**Work to complete:**
Please repeat, from the entries that follow, the lines from the one containing "def State.canOut (s" through the one containing "one bus. -/" exactly, adding nothing.

Data records:

/-- The key edge (R326, R327): curKey becomes the sample; in the shift variant a new key enters the
accumulator at the low nibble, and a held key or a release shifts nothing; in a select variant the
latch stays. The InterruptPreliminary-to-Bulk transition is what updates the latch: by the edge to the
key it sampled (R321). The nibble order is the spec's own decision D13 (log entry 18), and that the
shift latch is Variant B's and the select latch Variant A's and C's is D14 (log entry 10). -/
def Obligations.AKeyEdgeUpdatesTheLatch : Prop :=
  (∀ s : State, s.frameState = .interruptPreliminary → s.budget < 2 →
    (frameTick s).keyLatch = (keyEdge s (frameTick s).curKey).keyLatch) ∧
  ∀ (s : State) (k : Option Key),
    (keyEdge s k).curKey = k ∧
    keyEdge s k = { s with curKey := k, keyLatch := (keyEdge s k).keyLatch } ∧
    (s.cfg.variant ≠ .b → (keyEdge s k).keyLatch = s.keyLatch) ∧
    (k = s.curKey ∨ k = none → (keyEdge s k).keyLatch = s.keyLatch) ∧
    (∀ key : Key, s.cfg.variant = .b → k = some key → s.curKey ≠ some key →
      (keyEdge s k).keyLatch.toNat = s.keyLatch.toNat * 16 % 256 + key.toNat)

/-- An IDL with the screen disabled is never left (45_control.md R250, 60_exceptions.md R301): after
any number of advances the program counter still addresses it, and only the frame machine and the
keyboard have moved. That IDL waits on its own byte is the spec's own decision D5 (log entry 11). -/
def Obligations.IdleWithTheScreenOffIsNeverLeft : Prop :=
  ∀ (s : State) (k : Nat), configWf s.cfg → s.screenEnabled = false →
    readByte s (pc s) = 0x00 →
    ∃ t, core.run k s = .next t ∧ pc t = pc s ∧ SameMemory s t ∧
      t = { s with
        frameState := t.frameState
        budget := t.budget
        screenBase := t.screenBase
        scroll := t.scroll
        curKey := t.curKey
        keyLatch := t.keyLatch
        hostLog := t.hostLog
        hostAnswers := t.hostAnswers }

/-! ### Reset and the queries -/

/-- Reset, with a buffer or without (70_reset_and_hazards.md R360, R361; 10_state.md R38): X, P, Q, R[0]
and IE, the frame machine, the screen flag and the keyboard are as the table says, Variant A's D, P, X
and R[2] are the preload, and every other register is the draw; RAM holds the supplied bytes and its
size is RAM_SIZE, or is as before; the images stay, and no command is issued. Which values are draws,
the keyboard, the budget, the silence towards the host and the binding of RAM are the spec's own
decisions D15 to D17, D23, D33 and D35 (log entries 2, 3, 20 and 25), and that the preload belongs to
Variant A is D14 (log entry 10). -/
def Obligations.ResetSetsTheListedValues : Prop :=
  ∀ (draws : ResetDraws) (buffer : Option (List Byte)) (s : State) (c : Config),
    c = (match buffer with
      | some bytes => { s.cfg with ramSize := bytes.length }
      | none => s.cfg) →
    configWf c →
    ∃ t, resetOp draws buffer s = .next t ∧ t.cfg = c ∧
      (∀ bytes, buffer = some bytes → ∀ j (h : j < bytes.length), ramRead t.mem j = bytes[j]) ∧
      (buffer = none → t.mem = s.mem) ∧
      getReg t 0 = 0x0000 ∧ t.q = false ∧ t.ie = true ∧
      t.frameState = .bulk ∧ t.budget = s.cfg.bulkBudget ∧ t.screenEnabled = false ∧
      t.curKey = none ∧ t.keyLatch = 0 ∧
      t.t = draws.t ∧ t.df = draws.df ∧ t.screenBase = draws.screenBase ∧
      t.scroll = draws.scroll ∧
      (∀ n : RegNum, n ≠ 0 → n ≠ 2 → getReg t n = draws.regs[n.toNat]) ∧
      (s.cfg.variant = .a → t.p = s.cfg.preloadP ∧ t.x = s.cfg.preloadX ∧
        t.d = s.cfg.preloadD ∧ getReg t 2 = s.cfg.preloadR2) ∧
      (s.cfg.variant ≠ .a → t.p = 0 ∧ t.x = 0 ∧ t.d = draws.d ∧ getReg t 2 = draws.regs[2]) ∧
      t.hostLog = s.hostLog ∧ t.hostAnswers = s.hostAnswers

/-- A reset without a buffer keeps the bound one with its contents; a supplied buffer is bound, its
size becoming RAM_SIZE, or refused when it breaks the constraints; the first reset of an instance
without a buffer is refused (R363). The first reset with a buffer binds it, or refuses it by the same
constraints, and leaves the values of the table (R360, R361; 10_state.md R38), with no command issued
yet; the answers fixed for the host's coming polls are the model's (log entry 5). That RAM is bound so
is the spec's own decision D35 (log entry 25), that the preload belongs to Variant A is D14 (log entry
10), and the other values rest on D15 to D17, D23 and D33 (log entries 2, 3, 20 and 25). -/
def Obligations.ResetWithoutABufferKeepsTheBoundOne : Prop :=
  (∀ (draws : ResetDraws) (s : State), configWf s.cfg →
    ∃ t, resetOp draws none s = .next t ∧ t.cfg = s.cfg ∧ t.mem = s.mem ∧ SameMemory s t) ∧
  (∀ (draws : ResetDraws) (bytes : List Byte) (s : State),
    (configWf { s.cfg with ramSize := bytes.length } →
      ∃ t, resetOp draws (some bytes) s = .next t ∧
        t.cfg = { s.cfg with ramSize := bytes.length } ∧
        ∀ j (h : j < bytes.length), ramRead t.mem j = bytes[j]) ∧
    (¬configWf { s.cfg with ramSize := bytes.length } →
      resetOp draws (some bytes) s = .refused .illFormedInstance)) ∧
  (∀ (c : Config) (answers : List Bool) (draws : ResetDraws),
    firstReset c answers draws none = .refused .noRamBuffer) ∧
  ∀ (c : Config) (answers : List Bool) (draws : ResetDraws) (bytes : List Byte),
    (¬configWf { c with ramSize := bytes.length } →
      firstReset c answers draws (some bytes) = .refused .illFormedInstance) ∧
    (configWf { c with ramSize := bytes.length } →
      ∃ t, firstReset c answers draws (some bytes) = .next t ∧
        t.cfg = { c with ramSize := bytes.length } ∧
        (∀ j (h : j < bytes.length), ramRead t.mem j = bytes[j]) ∧
        getReg t 0 = 0x0000 ∧ t.q = false ∧ t.ie = true ∧
        t.frameState = .bulk ∧ t.budget = c.bulkBudget ∧ t.screenEnabled = false ∧
        t.curKey = none ∧ t.keyLatch = 0 ∧
        t.t = draws.t ∧ t.df = draws.df ∧ t.screenBase = draws.screenBase ∧
        t.scroll = draws.scroll ∧
        (∀ n : RegNum, n ≠ 0 → n ≠ 2 → getReg t n = draws.regs[n.toNat]) ∧
        (c.variant = .a → t.p = c.preloadP ∧ t.x = c.preloadX ∧ t.d = c.preloadD ∧
          getReg t 2 = c.preloadR2) ∧
        (c.variant ≠ .a → t.p = 0 ∧ t.x = 0 ∧ t.d = draws.d ∧ getReg t 2 = draws.regs[2]) ∧
        t.hostLog = [] ∧ t.hostAnswers = answers)
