-- ==== Sys2Proof/Tests/Slice0.lean ====
section
/-!
SUPPORT. The model's own tests: the well-formedness smoke tests, one word of every instruction written
out bit by bit from spec/30_encoding.md R97, one-step tests whose expected results are the vectors of
spec/95_test_vectors.md, and for every statement with hypotheses a witness that meets them.
-/

namespace Sys2Proof.Tests

open Sys2Proof.Machine

/-! ### Helpers -/

/-- The reset state about to fetch these bytes at this address. -/
def running (a : Word) (bytes : List Byte) : State := loadBytes (setPc State.reset a) a bytes

/-- What one advance leaves, seen through `f`; none when it does not end in a next state. -/
def observed {α : Type} (s : State) (f : State → α) : Option α :=
  match step s with
  | .next t => some (f t)
  | .fault _ => none
  | .refused _ => none

/-- What a reset leaves, seen through `f`. -/
def observedReset {α : Type} (o : Host.Outcome State Fault Refusal) (f : State → α) : Option α :=
  match o with
  | .next t => some (f t)
  | .fault _ => none
  | .refused _ => none

/-- The whole of these bytes is this instruction. -/
def decodesTo (bytes : List Byte) (i : Instr) : Bool :=
  match decode bytes with
  | .ok (j, []) => decide (j = i)
  | _ => false

/-- A Variant A instance: RAM_SIZE 0x1000 and a two-byte image at 0x8000, the flag-3 patch at 0x0301
with latch 5, the preload D = 0x11, P = 3, X = 4, R[2] = 0x0FFF. -/
def configA : Config :=
  { Config.reference with
    variant := .a
    romABase := 0x8000
    romAImage := [0xC4, 0x3E]
    preloadD := 0x11
    preloadP := 3
    preloadX := 4
    preloadR2 := 0x0FFF
    ef3PatchPc := 0x0301
    ef3PatchLatch := 5
    ef3PatchValue := true }

/-- A Variant C instance: a two-byte image, 512 bytes of RAM, a page offset of 2. -/
def configC : Config :=
  { Config.reference with variant := .c, ramSize := 512, romCImage := [0xC4, 0x3E], pageOffsetC := 2 }

/-- The reset state of another instance. -/
def resetOf (c : Config) : State := { State.reset with cfg := c, budget := c.bulkBudget }

/-! ### Well-formedness: a term that no encoding holds, for each check -/

theorem test_ldn_zero_is_refused : (Instr.ldn 0).WellFormed = false := by decide
theorem test_out_zero_is_refused : (Instr.out 0).WellFormed = false := by decide
theorem test_inp_zero_is_refused : (Instr.inp 0).WellFormed = false := by decide
theorem test_truncated_is_refused : decode [0xC0, 0x12] = .error (.truncated 0xC0) := rfl
theorem test_nothing_is_refused : decode [] = .error .noBytes := rfl
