/-! Ingress buffers and pause words (R317, R334) -/

/-- Channel of a packet on a port: its `VCN`, and 9 more on the Reply network (R331). -/
def Pkt.chan (q : Pkt) : Nat := q.vcn + 9 * b2n q.isReply
/-- Bytes that the packets of a channel hold in the ingress buffer of port `p`. -/
def State.chanBytes (s : State) (p ch : Nat) : Nat :=
  ((s.net.filter (fun f => f.ingress = some (p, ch))).map (fun f => f.pkt.wireLen)).foldl (· + ·) 0
/-- Free room of a channel: what is left of its two reserved packets, and of the shared part of the network's 3 MiB. -/
def State.chanRoom (s : State) (p ch : Nat) : Nat :=
  let chans : List Nat := if ch < 9 then List.range 9 else (List.range 8).map (· + 9)
  let used := (chans.map (fun c => s.chanBytes p c - 1088)).foldl (· + ·) 0
  (3145728 - 1088 * chans.length - used) + (1088 - s.chanBytes p ch)
/-- Control words (log entry 50): [3:0] 1 pause, 2 retrain, 3 drop by width, 4 add, and 10 to 12 the answers to those three.
A pause word names its channel in [8:4] and its quanta in [31:16]; a lane word its lane in [10:4], the sender's port in [13:11], its
linear coordinate in [27:14] and the frame in [63:32]. -/
def pauseWord (ch quanta : Nat) : W64 := BitVec.ofNat 64 (1 + ch * 16 + quanta * 2 ^ 16)
def State.sendPause (s : State) (p ch quanta : Nat) : State := s.sendFrame p 1 0 8 (bytes64 [pauseWord ch quanta])
/-- A packet has left the ingress buffer of a channel: at sixteen maximum packets of room the pause ends. -/
def State.roomBack (s : State) : Option (Nat × Nat) → State
  | none => s
  | some (p, ch) =>
    let t := s.port p
    if tget false t.pausing ch && decide (16 * 544 ≤ s.chanRoom p ch) then
      (s.setPort p { t with pausing := tset false t.pausing ch false }).sendPause p ch 0
    else s

/-! Hops -/

/-- PKT_PARSE (R323). -/
def State.parse (s : State) (i : Nat) : State :=
  match s.net[i]? with
  | none => s
  | some f =>
    match f.place with
    | .source =>
      let p := f.pkt
      let cb := s.atComb p
      match p.formFault with
      | some code =>
        let s1 := ({ s with net := ldel s.net i }).roomBack f.ingress
        let s2 := if cb then s1.routerCount p.srcComb p 4 1 else s1
        if p.isReply then s2 else
        let q : Pkt := { dst := p.src, src := p.dst, master := p.master, cls := p.cls, ptype := 0x11, ctx := p.ctx, seq := p.seq,
                         inc := p.inc, reqId := p.reqId, status := code }
        let q := { q with e2e := q.crc }
        { s2 with net := s2.net ++ [⟨q, if p.srcModule = s.ownModule then .arrived else .rim, none⟩] }
      | none =>
        let vc := if p.dstModule = s.ownModule && !p.toRim then 0 else 1
        if cb then { s with net := lset s.net i ⟨{ p with vc := vc }, .mesh (cxOf p.srcComb) (cyOf p.srcComb), none⟩ }
        else { s with net := lset s.net i { f with place := .rim } }
    | _ => s
def execPktParse (i : Nat) (s : State) : Res := .next (s.parse i)

/-- A request refused on its way: an error completion from the router, like R323's (R316). -/
def State.refuseRoute (s : State) (p : Pkt) (code : W16) : State :=
  if p.isReply then s else
  let q : Pkt := { dst := p.src, src := p.dst, master := p.master, cls := p.cls, ptype := 0x11, ctx := p.ctx, seq := p.seq, inc := p.inc,
                   reqId := p.reqId, status := code }
  let q := { q with e2e := q.crc }
  { s with net := s.net ++ [⟨q, if p.srcModule = s.ownModule then .arrived else .rim, none⟩] }
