-- ==== Sys2Proof/Machine/Can.lean ====
section
/-! DEFINITION. The two CAN buses of the Management Port: frames sent, bus-off, and the reset of communication (R479, R480). -/

namespace Sys2Proof.Machine

open Sys2Proof

/-- A bus is off. -/
def Mgmt.off (m : Mgmt) (b : Nat) : Bool := if b = 0 then m.offA else m.offB
/-- A frame goes out on each enabled bus that is not off (R479). -/
def State.canOut (s : State) (cob : Nat) (bytes : List Byte) : State :=
  [0, 1].foldl (fun (s : State) b => if bit s.mgmt.busEn b && !(s.mgmt.off b) then s.out (.can b cob bytes) else s) s
/-- An answer goes out on one bus. -/
def State.canTo (s : State) (b cob : Nat) (bytes : List Byte) : State :=
  if bit s.mgmt.busEn b && !(s.mgmt.off b) then s.out (.can b cob bytes) else s
/-- Reset communication: the settings of 0x2010 take effect, an open transfer ends, and the boot-up message is sent (R479, R480). -/
def State.commReset (s : State) : State :=
  let o (sub d : Nat) : Nat := s.obj 0 0x2010 sub d
  let m := s.mgmt
  State.canOut { s with mgmt := { m with nmt := 127, node := o 1 127, nomRate := o 2 1, dataRate := o 3 1, busEn := o 4 3, lss := 0, lssMatch := 0,
                                         sdo := none, peekBus := none } } (0x700 + o 1 127) [0]
/-- An SDO frame of 8 bytes to the client, and an abort (R480, R482). -/
def State.sdoOut (s : State) (b : Nat) (l : List Byte) : State := s.canTo b (0x580 + s.mgmt.node) ((l ++ List.replicate 8 0).take 8)
def State.sdoAbort (s : State) (b idx sub : Nat) (code : W32) : State :=
  s.sdoOut b ([0x80#8] ++ leBytes 2 idx ++ leBytes 1 sub ++ leBytes 4 code.toNat)
/-- CAN_BUS_OFF (R479). -/
def execCanBusOff (b : Nat) (s : State) : Res :=
  onUnit (decide (b < 2)) { s with mgmt := if b = 0 then { s.mgmt with offA := true } else { s.mgmt with offB := true } }
/-- CAN_BUS_RECOVER (R479): the bus keeps its enable. -/
def execCanBusRecover (b : Nat) (s : State) : Res :=
  onUnit (decide (b < 2)) { s with mgmt := if b = 0 then { s.mgmt with offA := false } else { s.mgmt with offB := false } }

end Sys2Proof.Machine
end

**Response to the task:**
def State.canOut (s : State) (cob : Nat) (bytes : List Byte) : State :=
  [0, 1].foldl (fun (s : State) b => if bit s.mgmt.busEn b && !(s.mgmt.off b) then s.out (.can b cob bytes) else s) s
/-- An answer goes out on one bus. -/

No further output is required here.